On 2017/05/27 06:15, Karl Williamson via Unicode wrote:
On 05/26/2017 12:22 PM, Ken Whistler wrote:

On 5/26/2017 10:28 AM, Karl Williamson via Unicode wrote:
The link provided about the PRI doesn't lead to the comments.


PRI #121 (August, 2008) pre-dated the practice of keeping all the feedback comments together with the PRI itself in a numbered directory with the name "feedback.html". But the comments were collected together at the time and are accessible here:

http://www.unicode.org/L2/L2008/08282-pubrev.html#pri121

Also there was a separately submitted comment document:

http://www.unicode.org/L2/L2008/08280-pri121-cmt.txt

And the minutes of the pertinent UTC meeting (UTC #116):

http://www.unicode.org/L2/L2008/08253.htm

The minutes simply capture the consensus to adopt Option #2 from PRI #121, and the relevant action items.

I now return the floor to the distinguished disputants to continue litigating history. ;-)

--Ken



The reason this discussion got started was that in December, someone came to me and said the code I support does not follow Unicode best practices, and suggested I need to change, though no ticket (yet) has been filed. I was surprised, and posted a query to this list about what the advantages of the new approach are.

Can you provide a reference to that discussion? I might have missed it in December.
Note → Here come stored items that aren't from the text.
-- ==== Sys2Proof/WellFormed.lean ====
section
/-! DEFINITION. Which instructions are well formed. Every operand's range is in its type, so the one thing left to
check is that an unmapped opcode carries a word that is unmapped, by the table of spec/30_encoding.md R59. -/

namespace Sys2Proof

/-- The selector bytes `kk` that type 0xF maps (30_encoding.md R59, last row). -/
def mappedTypeF : List Word := [0x07, 0x0A, 0x15, 0x18, 0x1E, 0x29, 0x33, 0x55, 0x65]

/-- The selector nibbles `n` that type 0x8 leaves unmapped (30_encoding.md R59, second row). -/
def unmappedType8 : List Word := [0x8, 0x9, 0xA, 0xB, 0xC, 0xD, 0xF]

/-- The unmapped words, row by row of the table of 30_encoding.md R59. -/
def isUnmapped (op : Word) : Bool :=
  (op &&& 0xF000 == 0x0000 && op != 0x00E0 && op != 0x00EE)
    || (op &&& 0xF000 == 0x8000 && unmappedType8.contains (op &&& 0x000F))
    || (op &&& 0xF000 == 0xE000 && op &&& 0x00FF != 0x9E && op &&& 0x00FF != 0xA1)
    || (op &&& 0xF000 == 0xF000 && !mappedTypeF.contains (op &&& 0x00FF))

/-- The well-formed instructions: the 34 instructions with any operands, and the no-op of an unmapped word. -/
def Instr.wf : Instr → Bool
  | .unmapped op => isUnmapped op
  | _ => true

end Sys2Proof
end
There were a number of replies, but I did not see anything that seemed definitive. After a month, I created a ticket in Unicode and Markus was assigned to research it, and came up with the proposal currently being debated.

Which is to completely reverse the current recommendation in Unicode 9.0. While I agree that this might help you fending off a bug report, it would create chances for bug reports for Ruby, Python3, many if not all Web browsers,...
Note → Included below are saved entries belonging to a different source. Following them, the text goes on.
-- ==== Sys2Proof/Machine/Memory.lean ====
section
/-! DEFINITION. Main memory (spec/10_state.md R18, R22; spec/20_memory.md R30 to R32): one cell read and written.
The font says what an unlisted cell holds (Sys2Proof/Machine/Font.lean). Addresses here are cell numbers; masking is in
Sys2Proof/Machine/Ops.lean. -/

namespace Sys2Proof.Machine

/-- The byte of cell `a`; a listing by rising address is read no further than `a`. -/
def Memory.read (f : Font) : Memory → Nat → Byte
  | [], a => resetByte f a
  | (b, w) :: m, a => if a = b then w else if a < b then resetByte f a else Memory.read f m a

/-- A cell in front of a listing, unless it holds its reset contents. -/
def Memory.consCell (f : Font) (a : Nat) (w : Byte) (m : Memory) : Memory :=
  if w = resetByte f a then m else (a, w) :: m

/-- Cell `a` set to `w`, in canonical form. -/
def Memory.write (f : Font) : Memory → Nat → Byte → Memory
  | [], a, w => Memory.consCell f a w []
  | (b, u) :: m, a, w =>
    if a = b then Memory.consCell f a w m
    else if a < b then Memory.consCell f a w ((b, u) :: m)
    else (b, u) :: Memory.write f m a w

/-- The canonical form from address `lo` on: addresses rise, stay below `MEM_SIZE`, and no listed cell holds its reset
contents. -/
def Memory.wfFrom (f : Font) : Nat → Memory → Bool
  | _, [] => true
  | lo, (b, w) :: m => decide (lo ≤ b) && decide (b < Config.memSize) && w != resetByte f b && Memory.wfFrom f (b + 1) m

/-- The canonical form of memory: equal memories of one instance are equal lists. -/
def Memory.wf (f : Font) (m : Memory) : Bool := Memory.wfFrom f 0 m

end Sys2Proof.Machine
end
Looking at the PRI, it seems to me that treating an overlong as a single maximal unit is in the spirit of the wording, if not the fine print.

In standards, the "fine print" matters.

That seems to be borne out by Markus, even with his stake in ICU, supporting option #2.
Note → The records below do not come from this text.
/-- Settles O33: the reply is read off the status the Step leaves. -/
theorem stepReportsItsFault : Obligations.StepReportsItsFault := by
  intro s t _ h
  refine ⟨fun ht => ?_, fun c ht => ?_⟩
  · rw [operate_step_of_next h, stepReply_running s ht]
  · rw [operate_step_of_next h, stepReply_faulted s ht]

end Sys2Proof.Machine
end

section
/-! Reset and hazards (spec/70_reset_and_hazards.md): the values Reset leaves (R150), that nothing but Reset runs before the
first Reset (R151), and that a jump to itself ends a run (R158). -/

namespace Sys2Proof

/-- The word of R158: the type digit 1 set in an address of at most 12 bits is the encoding of the jump to it. -/
theorem selfJumpWord_eq_encode {a : Word} (ha : a.toNat < 0x1000) : 0x1000#16 ||| a = encode (.jp (fieldNnn a)) := by
  refine BitVec.eq_of_toNat_eq ?_
  calc (0x1000#16 ||| a).toNat
      = (0x1#4).toNat <<< 12 ||| (fieldNnn a).toNat := by
        rw [BitVec.toNat_or, fieldNnn_toNat, Nat.mod_eq_of_lt ha]; rfl
    _ = (wordA 0x1 (fieldNnn a)).toNat := (BitVec.toNat_append 0x1#4 (fieldNnn a)).symm

end Sys2Proof

namespace Sys2Proof.Machine

/-! ### A jump to itself -/

/-- The jump target kept in 12 bits is the address itself, when that has no more bits. -/
theorem addrOfImm_fieldNnn {a : Word} (ha : a.toNat < 0x1000) : addrOfImm (fieldNnn a) = a :=
  BitVec.eq_of_toNat_eq (by rw [addrOfImm_toNat, fieldNnn_toNat, Nat.mod_eq_of_lt ha])

theorem State.AtSelfJump.decode_eq {s : State} (h : s.AtSelfJump) : decode s.fetchWord = .jp (fieldNnn s.pc) := by
  obtain ⟨-, hpc, hword⟩ := h
  rw [hword, selfJumpWord_eq_encode hpc, decode_encode rfl]

/-- A jump back to where the advance came from undoes the advance. -/
theorem State.setPc_advance (s : State) : s.advance.setPc s.pc = s := rfl

/-! ### The values after Reset (10_state.md R23) -/

section
variable (f : Font)

@[simp] theorem State.getV_resetWith (r : RegIx) : (State.resetWith f).getV r = 0 := by
  simp [State.getV, State.resetWith]

theorem State.stack_resetWith (j : Fin 16) : (State.resetWith f).stack[j] = 0 := by
  simp [State.resetWith]

@[simp] theorem State.key_resetWith (k : KeyIx) : (State.resetWith f).key k = false := by
  simp [State.key, State.resetWith]

/-- The reset display is a cleared one. -/
@[simp] theorem State.pixel_resetWith (px py : Nat) : (State.resetWith f).pixel px py = false :=
  (State.resetWith f).pixel_clearPixels px py

/-- The font ends below 0x200, so none of its addresses is wrapped. -/
theorem State.readByte_resetWith_font {a : Nat} (ha : a < f.bytes.length) :
    (State.resetWith f).readByte a = f.bytes[a] := by
  have hfits : f.bytes.length ≤ 0x200 := f.fits
  have hcell : cellOf a = a := Nat.mod_eq_of_lt (show a < 4096 by omega)
  rw [State.readByte_resetWith, hcell, List.getD_eq_getElem _ 0 ha]

theorem State.readByte_resetWith_above {a : Nat} (hfont : f.bytes.length ≤ a) (ha : a < 4096) :
    (State.resetWith f).readByte a = 0 := by
  have hcell : cellOf a = a := Nat.mod_eq_of_lt ha
  rw [State.readByte_resetWith, hcell, List.getD_eq_default _ 0 hfont]

end

/-! ### Before the first Reset -/

theorem deviceOperate_none_of_ne_reset (f : Font) {o : Operation} (h : o ≠ .reset) :
    deviceOperate f none o = .refused .neverReset := by
  cases o with
  | reset => contradiction
  | loadRom | step | tickTimers | setKey | setPhysicalKey | readPixel | readPixelIndex => rfl

/-! ### The obligations -/

/-- Settles O59: the word decodes to the jump to `pc`, which undoes the advance. -/
theorem selfJumpIsTheEnd : Obligations.SelfJumpIsTheEnd := by
  intro s hself
  have hdec : decode s.fetchWord = .jp (fieldNnn s.pc) := hself.decode_eq
  obtain ⟨hrun, hpc, -⟩ := hself
  calc step s = exec (decode s.fetchWord) s.advance := step_running hrun
    _ = .next (s.advance.setPc (addrOfImm (fieldNnn s.pc))) := by rw [hdec]; rfl
    _ = .next s := by rw [addrOfImm_fieldNnn hpc, s.setPc_advance]

/-- Settles O39: Reset differs from `State.resetWith` of the font in the counter of draws only, which none of these values
depends on. -/
theorem resetValues : Obligations.ResetValues := fun s =>
  ⟨s.doReset, rfl, State.getV_resetWith s.font, rfl, rfl, rfl, State.stack_resetWith s.font, rfl, rfl,
    fun _ => State.readByte_resetWith_font s.font, fun _ => State.readByte_resetWith_above s.font,
    State.pixel_resetWith s.font, State.key_resetWith s.font, rfl, s.doReset_eq⟩

/-- Settles O44: every operation but Reset by `deviceOperate_none_of_ne_reset`; a core that has been reset is `operate`. -/
theorem nothingRunsBeforeReset : Obligations.NothingRunsBeforeReset :=
  ⟨rfl, fun f => ⟨fun _ => deviceOperate_none_of_ne_reset f, rfl, fun _ _ => rfl⟩⟩

end Sys2Proof.Machine
end

section
/-! Sample words of the decode table (spec/95_test_vectors.md §2.1). -/

namespace Sys2Proof

/-- Settles O7: seven of the words are the encodings of their instructions, so the round trip decodes them; the `n` of 512B is
ignored, so that word is not an encoding, and its type 5 decides. -/
theorem sampleWordsDecode : Obligations.SampleWordsDecode := by
  have hcanonical {i : Instr} {w : Word} (hw : encode i = w) (hi : i.wf = true) : decode w = i := hw ▸ decode_encode hi
  have hseReg : decode 0x512B = .seReg 1 2 := decode_of_type5 rfl
  exact ⟨hcanonical rfl rfl, hcanonical rfl rfl, hcanonical rfl rfl, hseReg, hcanonical rfl rfl, hcanonical rfl rfl,
    hcanonical rfl rfl, hcanonical rfl rfl⟩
Well, at http://www.unicode.org/L2/L2008/08282-pubrev.html#pri121, I also supported option 2, with code behind it.

Looking at the comments, I don't see any discussion of the effect of this on overlong treatments. My guess is that the effect change was unintentional.

I agree that it was probably not considered explicitly. But overlongs were disallowed for security reasons, and once the definition of UTF-8 was tightened, "overlongs" essentially did not exist anymore. Essentially, "overlong" is a word like "dragon" or "ghost": Everybody knows what it means, but everybody knows they don't exist.

[Just to be sure, by the above, I don't mean that a sequence such as
C0 B0 cannot appear somewhere in some input. But C0 is not UTF-8 all by itself, and there is no need to see C0 B0 as a (ghost) sequence.]


So I have code that handled overlongs in the only correct way possible when they were acceptable,

No. As long as they were acceptable, they wouldn't have been replaced by an FFFD.

and in the obvious way after they became illegal,

Why? A change was necessary from producing an actual character to producing some number of FFFDs. It may have been easier to produce just a single FFFD, but that depends on how the code was organized.

and now without apparent discussion (which is very much akin to "flimsy reasons"), it suddenly was no longer "best practice".

Not 'now', but almost 9 years ago. And not "without apparent discussion", but with an explicit PRI.

And that change came "rather late in the game". That this escaped notice for years indicates that the specifics of REPLACEMENT CHAR handling don't matter all that much.

I agree. You haven't even yet received a ticket yet.


To cut to the chase, I think Unicode should issue a Corrigendum to the effect that it was never the intent of this change to say that treating overlongs as a single unit isn't best practice. I'm not sure this warrants a full-fledge Corrigendum, though. But I believe the text of the best practices should indicate that treating overlongs as a single unit is just as acceptable as Martin's interpretation.

I'd essentially be fine with that, under the condition that the current recommendation is maintained as a clearly identified recommendation, so that Python3, Ruby, Web standards and browsers, and so on can easily refer to it.

Regards,   Martin.

I believe this is pretty much in line with Shawn's position. Certainly, a discussion of the reasons one might choose one interpretation over another should be included in TUS. That would likely have satisfied my original query, which hence would never have been posted.